**EXERCISE AIM**
Nothing but the lines from the one containing "section setOutcome" through the one containing "c).resValid = s.resValid := rfl", both included, should be given again, each exactly as written below.

**SOURCE MATERIAL**
@[simp] theorem State.resetEdge_phase : s.resetEdge.phase = .idle := rfl
@[simp] theorem State.resetEdge_kind : s.resetEdge.kind = .meas := rfl
@[simp] theorem State.resetEdge_len : s.resetEdge.len = 0#4 := rfl
@[simp] theorem State.resetEdge_idx : s.resetEdge.idx = 0#4 := rfl
@[simp] theorem State.resetEdge_sum : s.resetEdge.sum = 0x00#8 := rfl
@[simp] theorem State.resetEdge_buf : s.resetEdge.buf = [] := rfl
@[simp] theorem State.resetEdge_status : s.resetEdge.status = 0#4 := rfl
@[simp] theorem State.resetEdge_ok : s.resetEdge.ok = false := rfl
@[simp] theorem State.resetEdge_ckOk : s.resetEdge.ckOk = false := rfl
@[simp] theorem State.resetEdge_hdrOk : s.resetEdge.hdrOk = false := rfl
@[simp] theorem State.resetEdge_resValid : s.resetEdge.resValid = false := rfl
@[simp] theorem State.resetEdge_resKind : s.resetEdge.resKind = .meas := rfl
@[simp] theorem State.resetEdge_ckCalc : s.resetEdge.ckCalc = 0x00#8 := rfl
@[simp] theorem State.resetEdge_ckRecv : s.resetEdge.ckRecv = 0x00#8 := rfl
@[simp] theorem State.resetEdge_dist : s.resetEdge.dist = 0x0000#16 := rfl
@[simp] theorem State.resetEdge_strength : s.resetEdge.strength = 0x0000#16 := rfl
@[simp] theorem State.resetEdge_tempRaw : s.resetEdge.tempRaw = 0x0000#16 := rfl
@[simp] theorem State.resetEdge_errCode : s.resetEdge.errCode = 0#3 := rfl
@[simp] theorem State.resetEdge_rdata : s.resetEdge.rdata = 0x0000#16 := rfl
@[simp] theorem State.resetEdge_inputs : s.resetEdge.inputs = s.inputs := rfl
@[simp] theorem State.resetEdge_awaitingReset : s.resetEdge.awaitingReset = false := rfl
@[simp] theorem State.resetEdge_powerUps : s.resetEdge.powerUps = s.powerUps := rfl

end resetEdge

section latchVerdict
variable (s : State) (m : Bool) (d : Byte)

@[simp] theorem State.latchVerdict_phase : (s.latchVerdict m d).phase = .done := rfl
@[simp] theorem State.latchVerdict_kind : (s.latchVerdict m d).kind = s.kind := rfl
@[simp] theorem State.latchVerdict_len : (s.latchVerdict m d).len = s.len := rfl
@[simp] theorem State.latchVerdict_idx : (s.latchVerdict m d).idx = s.idx := rfl
@[simp] theorem State.latchVerdict_sum : (s.latchVerdict m d).sum = s.sum := rfl
@[simp] theorem State.latchVerdict_buf : (s.latchVerdict m d).buf = s.buf := rfl
@[simp] theorem State.latchVerdict_status : (s.latchVerdict m d).status = s.status := rfl
@[simp] theorem State.latchVerdict_ok : (s.latchVerdict m d).ok = s.ok := rfl
@[simp] theorem State.latchVerdict_ckOk : (s.latchVerdict m d).ckOk = m := rfl
@[simp] theorem State.latchVerdict_hdrOk : (s.latchVerdict m d).hdrOk = s.hdrOk := rfl
@[simp] theorem State.latchVerdict_resValid : (s.latchVerdict m d).resValid = true := rfl
@[simp] theorem State.latchVerdict_resKind : (s.latchVerdict m d).resKind = s.kind := rfl
@[simp] theorem State.latchVerdict_ckCalc : (s.latchVerdict m d).ckCalc = s.sum := rfl
@[simp] theorem State.latchVerdict_ckRecv : (s.latchVerdict m d).ckRecv = d := rfl
@[simp] theorem State.latchVerdict_dist : (s.latchVerdict m d).dist = s.dist := rfl
@[simp] theorem State.latchVerdict_strength : (s.latchVerdict m d).strength = s.strength := rfl
@[simp] theorem State.latchVerdict_tempRaw : (s.latchVerdict m d).tempRaw = s.tempRaw := rfl
@[simp] theorem State.latchVerdict_errCode : (s.latchVerdict m d).errCode = s.errCode := rfl
@[simp] theorem State.latchVerdict_rdata : (s.latchVerdict m d).rdata = s.rdata := rfl
@[simp] theorem State.latchVerdict_inputs : (s.latchVerdict m d).inputs = s.inputs := rfl
@[simp] theorem State.latchVerdict_awaitingReset : (s.latchVerdict m d).awaitingReset = s.awaitingReset := rfl
@[simp] theorem State.latchVerdict_powerUps : (s.latchVerdict m d).powerUps = s.powerUps := rfl

end latchVerdict

section setOutcome
variable (s : State) (c : StatusCode)

@[simp] theorem State.setOutcome_phase : (s.setOutcome c).phase = s.phase := rfl
@[simp] theorem State.setOutcome_kind : (s.setOutcome c).kind = s.kind := rfl
@[simp] theorem State.setOutcome_len : (s.setOutcome c).len = s.len := rfl
@[simp] theorem State.setOutcome_idx : (s.setOutcome c).idx = s.idx := rfl
@[simp] theorem State.setOutcome_sum : (s.setOutcome c).sum = s.sum := rfl
@[simp] theorem State.setOutcome_buf : (s.setOutcome c).buf = s.buf := rfl
@[simp] theorem State.setOutcome_status : (s.setOutcome c).status = c.code := rfl
@[simp] theorem State.setOutcome_ok : (s.setOutcome c).ok = Sys2Proof.Machine.okOf c := rfl
@[simp] theorem State.setOutcome_ckOk : (s.setOutcome c).ckOk = s.ckOk := rfl
@[simp] theorem State.setOutcome_hdrOk : (s.setOutcome c).hdrOk = s.hdrOk := rfl
@[simp] theorem State.setOutcome_resValid : (s.setOutcome c).resValid = s.resValid := rfl
@[simp] theorem State.setOutcome_resKind : (s.setOutcome c).resKind = s.resKind := rfl
@[simp] theorem State.setOutcome_ckCalc : (s.setOutcome c).ckCalc = s.ckCalc := rfl
@[simp] theorem State.setOutcome_ckRecv : (s.setOutcome c).ckRecv = s.ckRecv := rfl
@[simp] theorem State.setOutcome_dist : (s.setOutcome c).dist = s.dist := rfl
@[simp] theorem State.setOutcome_strength : (s.setOutcome c).strength = s.strength := rfl
@[simp] theorem State.setOutcome_tempRaw : (s.setOutcome c).tempRaw = s.tempRaw := rfl
@[simp] theorem State.setOutcome_errCode : (s.setOutcome c).errCode = s.errCode := rfl
@[simp] theorem State.setOutcome_rdata : (s.setOutcome c).rdata = s.rdata := rfl
@[simp] theorem State.setOutcome_inputs : (s.setOutcome c).inputs = s.inputs := rfl
@[simp] theorem State.setOutcome_awaitingReset : (s.setOutcome c).awaitingReset = s.awaitingReset := rfl
@[simp] theorem State.setOutcome_powerUps : (s.setOutcome c).powerUps = s.powerUps := rfl

end setOutcome

section latchFields
variable (s : State)

@[simp] theorem State.latchFields_phase : s.latchFields.phase = s.phase := rfl
@[simp] theorem State.latchFields_kind : s.latchFields.kind = s.kind := rfl
@[simp] theorem State.latchFields_len : s.latchFields.len = s.len := rfl
@[simp] theorem State.latchFields_idx : s.latchFields.idx = s.idx := rfl
@[simp] theorem State.latchFields_sum : s.latchFields.sum = s.sum := rfl
@[simp] theorem State.latchFields_buf : s.latchFields.buf = s.buf := rfl
@[simp] theorem State.latchFields_status : s.latchFields.status = s.status := rfl
@[simp] theorem State.latchFields_ok : s.latchFields.ok = s.ok := rfl
@[simp] theorem State.latchFields_ckOk : s.latchFields.ckOk = s.ckOk := rfl
@[simp] theorem State.latchFields_hdrOk : s.latchFields.hdrOk = s.hdrOk := rfl
@[simp] theorem State.latchFields_resValid : s.latchFields.resValid = s.resValid := rfl
@[simp] theorem State.latchFields_resKind : s.latchFields.resKind = s.resKind := rfl
@[simp] theorem State.latchFields_ckCalc : s.latchFields.ckCalc = s.ckCalc := rfl
@[simp] theorem State.latchFields_ckRecv : s.latchFields.ckRecv = s.ckRecv := rfl
@[simp] theorem State.latchFields_dist : s.latchFields.dist = s.frameDistance := rfl
@[simp] theorem State.latchFields_strength : s.latchFields.strength = s.frameStrength := rfl
@[simp] theorem State.latchFields_tempRaw : s.latchFields.tempRaw = s.frameTempRaw := rfl
@[simp] theorem State.latchFields_errCode : s.latchFields.errCode = s.errCode := rfl
@[simp] theorem State.latchFields_rdata : s.latchFields.rdata = s.rdata := rfl
@[simp] theorem State.latchFields_inputs : s.latchFields.inputs = s.inputs := rfl
@[simp] theorem State.latchFields_awaitingReset : s.latchFields.awaitingReset = s.awaitingReset := rfl
@[simp] theorem State.latchFields_powerUps : s.latchFields.powerUps = s.powerUps := rfl

end latchFields

section dropInput
variable (s : State)

@[simp] theorem State.dropInput_phase : s.dropInput.phase = s.phase := rfl
@[simp] theorem State.dropInput_kind : s.dropInput.kind = s.kind := rfl
@[simp] theorem State.dropInput_len : s.dropInput.len = s.len := rfl
@[simp] theorem State.dropInput_idx : s.dropInput.idx = s.idx := rfl
@[simp] theorem State.dropInput_sum : s.dropInput.sum = s.sum := rfl
@[simp] theorem State.dropInput_buf : s.dropInput.buf = s.buf := rfl
@[simp] theorem State.dropInput_status : s.dropInput.status = s.status := rfl
@[simp] theorem State.dropInput_ok : s.dropInput.ok = s.ok := rfl
@[simp] theorem State.dropInput_ckOk : s.dropInput.ckOk = s.ckOk := rfl
@[simp] theorem State.dropInput_hdrOk : s.dropInput.hdrOk = s.hdrOk := rfl
@[simp] theorem State.dropInput_resValid : s.dropInput.resValid = s.resValid := rfl
@[simp] theorem State.dropInput_resKind : s.dropInput.resKind = s.resKind := rfl
@[simp] theorem State.dropInput_ckCalc : s.dropInput.ckCalc = s.ckCalc := rfl
@[simp] theorem State.dropInput_ckRecv : s.dropInput.ckRecv = s.ckRecv := rfl
@[simp] theorem State.dropInput_dist : s.dropInput.dist = s.dist := rfl
@[simp] theorem State.dropInput_strength : s.dropInput.strength = s.strength := rfl
@[simp] theorem State.dropInput_tempRaw : s.dropInput.tempRaw = s.tempRaw := rfl
@[simp] theorem State.dropInput_errCode : s.dropInput.errCode = s.errCode := rfl
@[simp] theorem State.dropInput_rdata : s.dropInput.rdata = s.rdata := rfl
@[simp] theorem State.dropInput_inputs : s.dropInput.inputs = s.inputs.tail := rfl
@[simp] theorem State.dropInput_awaitingReset : s.dropInput.awaitingReset = s.awaitingReset := rfl
@[simp] theorem State.dropInput_powerUps : s.dropInput.powerUps = s.powerUps := rfl

end dropInput

section presentWord
variable (s : State) (w : Word)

**THE ANSWER**
section setOutcome
variable (s : State) (c : StatusCode)

@[simp] theorem State.setOutcome_phase : (s.setOutcome c).phase = s.phase := rfl
@[simp] theorem State.setOutcome_kind : (s.setOutcome c).kind = s.kind := rfl
@[simp] theorem State.setOutcome_len : (s.setOutcome c).len = s.len := rfl
@[simp] theorem State.setOutcome_idx : (s.setOutcome c).idx = s.idx := rfl
@[simp] theorem State.setOutcome_sum : (s.setOutcome c).sum = s.sum := rfl
@[simp] theorem State.setOutcome_buf : (s.setOutcome c).buf = s.buf := rfl
@[simp] theorem State.setOutcome_status : (s.setOutcome c).status = c.code := rfl
@[simp] theorem State.setOutcome_ok : (s.setOutcome c).ok = Sys2Proof.Machine.okOf c := rfl
@[simp] theorem State.setOutcome_ckOk : (s.setOutcome c).ckOk = s.ckOk := rfl
@[simp] theorem State.setOutcome_hdrOk : (s.setOutcome c).hdrOk = s.hdrOk := rfl
@[simp] theorem State.setOutcome_resValid : (s.setOutcome c).resValid = s.resValid := rfl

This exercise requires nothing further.